Title :
Large-scale speaker identification
Author :
Schmidt, L. ; Sharifi, Morteza ; Lopez Moreno, Ignacio
Author_Institution :
MIT, Cambridge, MA, USA
Abstract :
Speaker identification is one of the main tasks in speech processing. In addition to identification accuracy, large-scale applications of speaker identification give rise to another challenge: fast search in the database of speakers. In this paper, we propose a system based on i-vectors, a current approach for speaker identification, and locality sensitive hashing, an algorithm for fast nearest neighbor search in high dimensions. The connection between the two techniques is the cosine distance: on the one hand, we use the cosine distance to compare i-vectors, on the other hand, locality sensitive hashing allows us to quickly approximate the cosine distance in our retrieval procedure. We evaluate our approach on a realistic data set from YouTube with about 1,000 speakers.

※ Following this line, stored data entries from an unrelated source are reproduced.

-- ==== Sys2Proof/Machine/Ops.lean ====
section
/-! DEFINITION. The operations that instructions and the CPU step share: the stack (R166, R167), the interrupt state (R404
to R412), taking an interrupt and returning from one, and the one synchronous exception (R400). -/

namespace Sys2Proof.Machine

/-- `cycles <- n`, the end of every instruction (R10, R410): the next state, and the count the step returns. -/
def done (n : Nat) (s : State) : Result := .next { s with cycles := n }

/-! ## The stack -/

/-- The first half of `Push16`: `SP <- SP - 1`, then a byte at `SP`; `SP` moves whether or not the bus accepts the
byte (R166). -/
def pushByte (s : State) (v : Byte) : State := cpuWrite { s with sp := s.sp - 1 } (s.sp - 1) v

/-- `Push16(v)` (R166): the high byte first, at the higher address. -/
def push16 (s : State) (v : Word) : State := pushByte (pushByte s (highByte v)) (lowByte v)

/-- The word `Pop16()` returns (R167): the byte at `SP` is the low one. -/
def popWord (s : State) : Word := cpuRead16 s s.sp

/-- `SP` after `Pop16()` (R167). -/
def popped (s : State) : State := { s with sp := s.sp + 2 }

/-! ## Interrupts -/

/-- `pending`, `IE & IF & 0x1F` (R404). -/
def State.pending (s : State) : BitVec 5 := s.ie.setWidth 5 &&& s.ifr

/-- `RequestInterrupts(mask)` (R405): ORs bits 4:0 in, clears none. -/
def requestInterrupts (mask : Byte) (s : State) : State := { s with ifr := s.ifr ||| mask.setWidth 5 }

/-- The lowest-numbered source of a set of pending ones (R408); 4 where none is lower. -/
def lowestSource (pending : BitVec 5) : Nat :=
  if pending.getLsbD 0 then 0
  else if pending.getLsbD 1 then 1
  else if pending.getLsbD 2 then 2
  else if pending.getLsbD 3 then 3
  else 4

/-- The service address of source `n`: `0x0040 + 8 * n` (R413). -/
def serviceAddress (n : Nat) : Word := BitVec.ofNat 16 (0x0040 + 8 * n)

/-- `Dispatch(pending)`, taking an interrupt (R412): clears the request, the master enable, the pending enable and the wait
quirk, pushes `PC` and goes to the service address; 20 cycles. -/
def dispatch (s : State) : State :=
  let n := lowestSource s.pending
  let t :=
    { s with ifr := s.ifr &&& ~~~(1#5 <<< n), ime := false, imeDelay := 0, haltBug := false }
  { push16 t s.pc with pc := serviceAddress n, cycles := Config.dispatchCycles }

/-- `PC <- Pop16()`, the return of `RET`, `RET cc` and `RETI` (R257 to R259). -/
def returnFrom (s : State) : State := { popped s with pc := popWord s }

/-- `Push16(PC); PC <- target`, the transfer of `CALL` and `RST` (R255, R260). -/
def callTo (s : State) (target : Word) : State := { push16 s s.pc with pc := target }

/-- `IME <- 1, ime_delay <- 0`, at once: what `RETI` adds to a return (R259, R415). -/
def enableAtOnce (s : State) : State := { s with ime := true, imeDelay := 0 }

/-! ## The synchronous exception -/

/-- `raise IllegalOpcode(op, PC)` (R277, R400): `run_state <- Faulted`, nothing else changes, and the run ends. -/
def illegalOpcode (op : Byte) (s : State) : Result :=
  .fault (.illegalOpcode op s.pc { s with runState := .faulted op s.pc })

end Sys2Proof.Machine
end

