-- ==== Sys2Proof/Machine/Render.lean ====
section
/-! DEFINITION. The scanline renderer (48_ppu_render.md): one row of the framebuffer as a function of the PPU's registers,
video RAM and object-attribute memory at the call (R351). Addresses are CPU addresses; the renderer owns the memory it
reads and no lock applies to it. -/

namespace Sys2Proof.Machine

/-- The shade of the colour index `ci` in the palette `pal`: `(pal >> (2 * ci)) & 3` (R361). -/
def shadeOf (pal : Byte) (ci : BitVec 2) : Shade := (pal >>> (2 * ci.toNat)).setWidth 2

/-! ## Tiles -/

/-- `TileBase(t, for_sprite)` (R353): unsigned from `0x8000`, or signed from `0x9000`. -/
def tileBase (p : Ppu) (t : Byte) (forSprite : Bool) : Nat :=
  if forSprite || p.lcdc.getLsbD 4 then 0x8000 + 16 * t.toNat else (0x9000 + 16 * t.toInt).toNat

/-- `TilePixel(base, r, c)` (R354): the first byte of a row holds the low bits, bit 7 the leftmost pixel. -/
def tilePixel (mem : Memory) (base r c : Nat) : BitVec 2 :=
  BitVec.ofBool ((mem.read (base + 2 * r + 1)).getLsbD (7 - c)) ++ BitVec.ofBool ((mem.read (base + 2 * r)).getLsbD (7 - c))

/-! ## Background and window -/

/-- The base of a 32 x 32 tile map: `0x9C00` when its select bit is set, else `0x9800` (R352, R355). -/
def mapBase (select : Bool) : Nat := if select then 0x9C00 else 0x9800

/-- The colour index at column `px` and row `py` of the plane whose map is at `map` (R352, R355). -/
def planePixel (p : Ppu) (mem : Memory) (map px py : Nat) : BitVec 2 :=
  tilePixel mem (tileBase p (mem.read (map + 32 * (py / 8) + px / 8)) false) (py % 8) (px % 8)

/-- `BgPixel(x, ly)` (R352): the plane wraps at 256 in both directions. -/
def bgPixel (p : Ppu) (mem : Memory) (ly x : Nat) : BitVec 2 :=
  planePixel p mem (mapBase (p.lcdc.getLsbD 3)) ((p.scx.toNat + x) % 256) ((p.scy.toNat + ly) % 256)

/-- `WindowCovers(x, ly)` (R355). -/
def windowCovers (p : Ppu) (ly x : Nat) : Bool :=
  p.lcdc.getLsbD 5 && p.wy.toNat ≤ ly && p.wx.toNat ≤ x + 7

/-- `WindowPixel(x)` (R355): the window's row is its own line counter (R356). -/
def windowPixel (p : Ppu) (mem : Memory) (x : Nat) : BitVec 2 :=
  planePixel p mem (mapBase (p.lcdc.getLsbD 6)) (x + 7 - p.wx.toNat) p.winLine

/-! ## Sprites -/

/-- One entry of object-attribute memory (R363). -/
structure Sprite where
  /-- Byte 0: the screen row of the top row, plus 16. -/
  y : Byte
  /-- Byte 1: the screen column of the left column, plus 8. -/
  x : Byte
  /-- Byte 2: the tile number. -/
  tile : Byte
  /-- Byte 3: bit 7 `behind_bg`, 6 `yflip`, 5 `xflip`, 4 `palette`. -/
  attr : Byte
  deriving DecidableEq, Repr

/-- Entry `i` of the table (R363). -/
def spriteAt (mem : Memory) (i : Nat) : Sprite where
  y := mem.read (0xFE00 + 4 * i)
  x := mem.read (0xFE00 + 4 * i + 1)
  tile := mem.read (0xFE00 + 4 * i + 2)
  attr := mem.read (0xFE00 + 4 * i + 3)

/-- The height of a sprite, `LCDC[2]` (R363). -/
def spriteHeight (p : Ppu) : Nat := if p.lcdc.getLsbD 2 then 16 else 8

/-- The line `ly` crosses the sprite (R357); its column plays no part. -/
def Sprite.crosses (o : Sprite) (height ly : Nat) : Bool := o.y.toNat ≤ ly + 16 && ly + 16 < o.y.toNat + height

/-- Puts `o` after the sprites whose column is not greater (R358). -/
def insertByX (o : Sprite) : List Sprite → List Sprite
  | [] => [o]
  | q :: qs => if o.x.toNat < q.x.toNat then o :: q :: qs else q :: insertByX o qs

/-- The order of drawing (R358): ascending column, ties in the order of the table. -/
def sortByX (os : List Sprite) : List Sprite := os.foldl (fun acc o => insertByX o acc) []

/-- `SelectSprites(ly)` (R357): the first ten of the table that the line crosses, in the order of R358. -/
def selectSprites (p : Ppu) (mem : Memory) (ly : Nat) : List Sprite :=
  if p.lcdc.getLsbD 1 then
    sortByX ((((List.range 40).map (spriteAt mem)).filter (fun o => o.crosses (spriteHeight p) ly)).take
      Config.spritesPerLine)
  else []

/-- The row within the sprite shown on the line `ly`, flipped by `attr[6]` (R359). -/
def Sprite.row (o : Sprite) (height ly : Nat) : Nat :=
  if o.attr.getLsbD 6 then height - 1 - (ly + 16 - o.y.toNat) else ly + 16 - o.y.toNat

/-- The column within the sprite shown at `x`, flipped by `attr[5]`; none where the sprite does not cover `x` (R359). -/
def Sprite.column (o : Sprite) (x : Nat) : Option Nat :=
  if o.x.toNat ≤ x + 8 ∧ x + 8 < o.x.toNat + 8 then
    some (if o.attr.getLsbD 5 then 7 - (x + 8 - o.x.toNat) else x + 8 - o.x.toNat)
  else none

/-- The tile that holds row `r` of the sprite (R359): of two tiles in 16-row mode, bit 0 of the number ignored. -/
def Sprite.tileOfRow (o : Sprite) (height r : Nat) : Byte :=
  if height = 16 then (o.tile &&& 0xFE) ||| BitVec.ofNat 8 (r / 8) else o.tile

/-- `SpritePixel(i, x, ly)` (R359): none where the sprite does not cover `x` or is transparent there. -/
def spritePixel (p : Ppu) (mem : Memory) (o : Sprite) (ly x : Nat) : Option (BitVec 2) :=
  match o.column x with
  | none => none
  | some c =>
    let r := o.row (spriteHeight p) ly
    let ci := tilePixel mem (tileBase p (o.tileOfRow (spriteHeight p) r) true) (r % 8) c
    if ci = 0 then none else some ci

/-- `SpriteOver(sel, x, ly, bg_ci, bg_shade)` (R360): only the first non-transparent sprite pixel is considered. -/
def spriteOver (p : Ppu) (mem : Memory) (ly x : Nat) (bgCi : BitVec 2) (bgShade : Shade) : List Sprite → Shade
  | [] => bgShade
  | o :: os =>
    match spritePixel p mem o ly x with
    | none => spriteOver p mem ly x bgCi bgShade os
    | some sci =>
      if o.attr.getLsbD 7 && bgCi ≠ 0 then bgShade
      else shadeOf (if o.attr.getLsbD 4 then p.obp1 else p.obp0) sci

/-! ## The row -/

/-- The colour index of background and window at `x` (R366); 0 while they are disabled (R362). -/
def layerIndex (p : Ppu) (mem : Memory) (ly x : Nat) : BitVec 2 :=
  if p.lcdc.getLsbD 0 then
    if windowCovers p ly x then windowPixel p mem x else bgPixel p mem ly x
  else 0

/-- Its shade (R361, R366); 0 while background and window are disabled, whatever `BGP` (R362). -/
def layerShade (p : Ppu) (mem : Memory) (ly x : Nat) : Shade :=
  if p.lcdc.getLsbD 0 then shadeOf p.bgp (layerIndex p mem ly x) else 0

/-- The shade of the pixel `x` of the line `ly` (R366). -/
def pixelShade (p : Ppu) (mem : Memory) (sel : List Sprite) (ly x : Nat) : Shade :=
  spriteOver p mem ly x (layerIndex p mem ly x) (layerShade p mem ly x) sel

/-- `used_window` (R366): some pixel of the line comes from the window. -/
def usesWindow (p : Ppu) (ly : Nat) : Bool :=
  p.lcdc.getLsbD 0 && (List.range Config.rowPixels).any (windowCovers p ly)

/-- The row of the line `ly` (R366). -/
def renderRow (p : Ppu) (mem : Memory) (ly : Nat) : FbRow :=
  let sel := selectSprites p mem ly
  Vector.ofFn (fun x => pixelShade p mem sel ly x.val)

/-- `RenderScanline(ly)` (R350, R366): writes the row `ly` of `fb` and the window's line counter, and nothing else. -/
def renderScanline (p : Ppu) (mem : Memory) (ly : Nat) : Ppu :=
  { p with
    fb := p.fb.setIfInBounds ly (renderRow p mem ly)
    winLine := if usesWindow p ly then p.winLine + 1 else p.winLine }

/-! ## The framebuffer accessor (R364) -/

/-- `fb[y][x]`. -/
def Ppu.shade (p : Ppu) (y x : Nat) : Shade :=
  match p.fb[y]? with
  | none => 0
  | some row => (row[x]?).getD 0

/-- `Packed(k)` (R364): four pixels to a byte, the lower-numbered pixel in the lower bits. -/
def Ppu.packed (p : Ppu) (k : Nat) : Byte :=
  let px := fun j => p.shade ((4 * k + j) / 160) ((4 * k + j) % 160)
  px 3 ++ px 2 ++ px 1 ++ px 0

/-- `FramebufferPixel(y, x)` (R364), read from the packed form. -/
def Ppu.framebufferPixel (p : Ppu) (y x : Nat) : Shade :=
  (p.packed ((160 * y + x) / 4) >>> (2 * ((160 * y + x) % 4))).setWidth 2

end Sys2Proof.Machine
end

The results show that our algorithm is approximately one to two orders of magnitude faster than a linear search while maintaining the identification accuracy of an i-vector-based system.
Keywords :
search problems; speaker recognition; vectors; YouTube; cosine distance; fast nearest neighbor search; i-vector-based system; identification accuracy; large-scale speaker identification; linear search; locality sensitive hashing; realistic data set; speech processing; Accuracy; Acoustics; Speech; Speech processing; Vectors; Videos; YouTube; i-vectors; indexing; kd-tree; locality sensitive hashing; speaker identification;
Conference_Titel :
Acoustics, Speech and Signal Processing (ICASSP), 2014 IEEE International Conference on
Conference_Location :
Florence
DOI :
10.1109/ICASSP.2014.6853878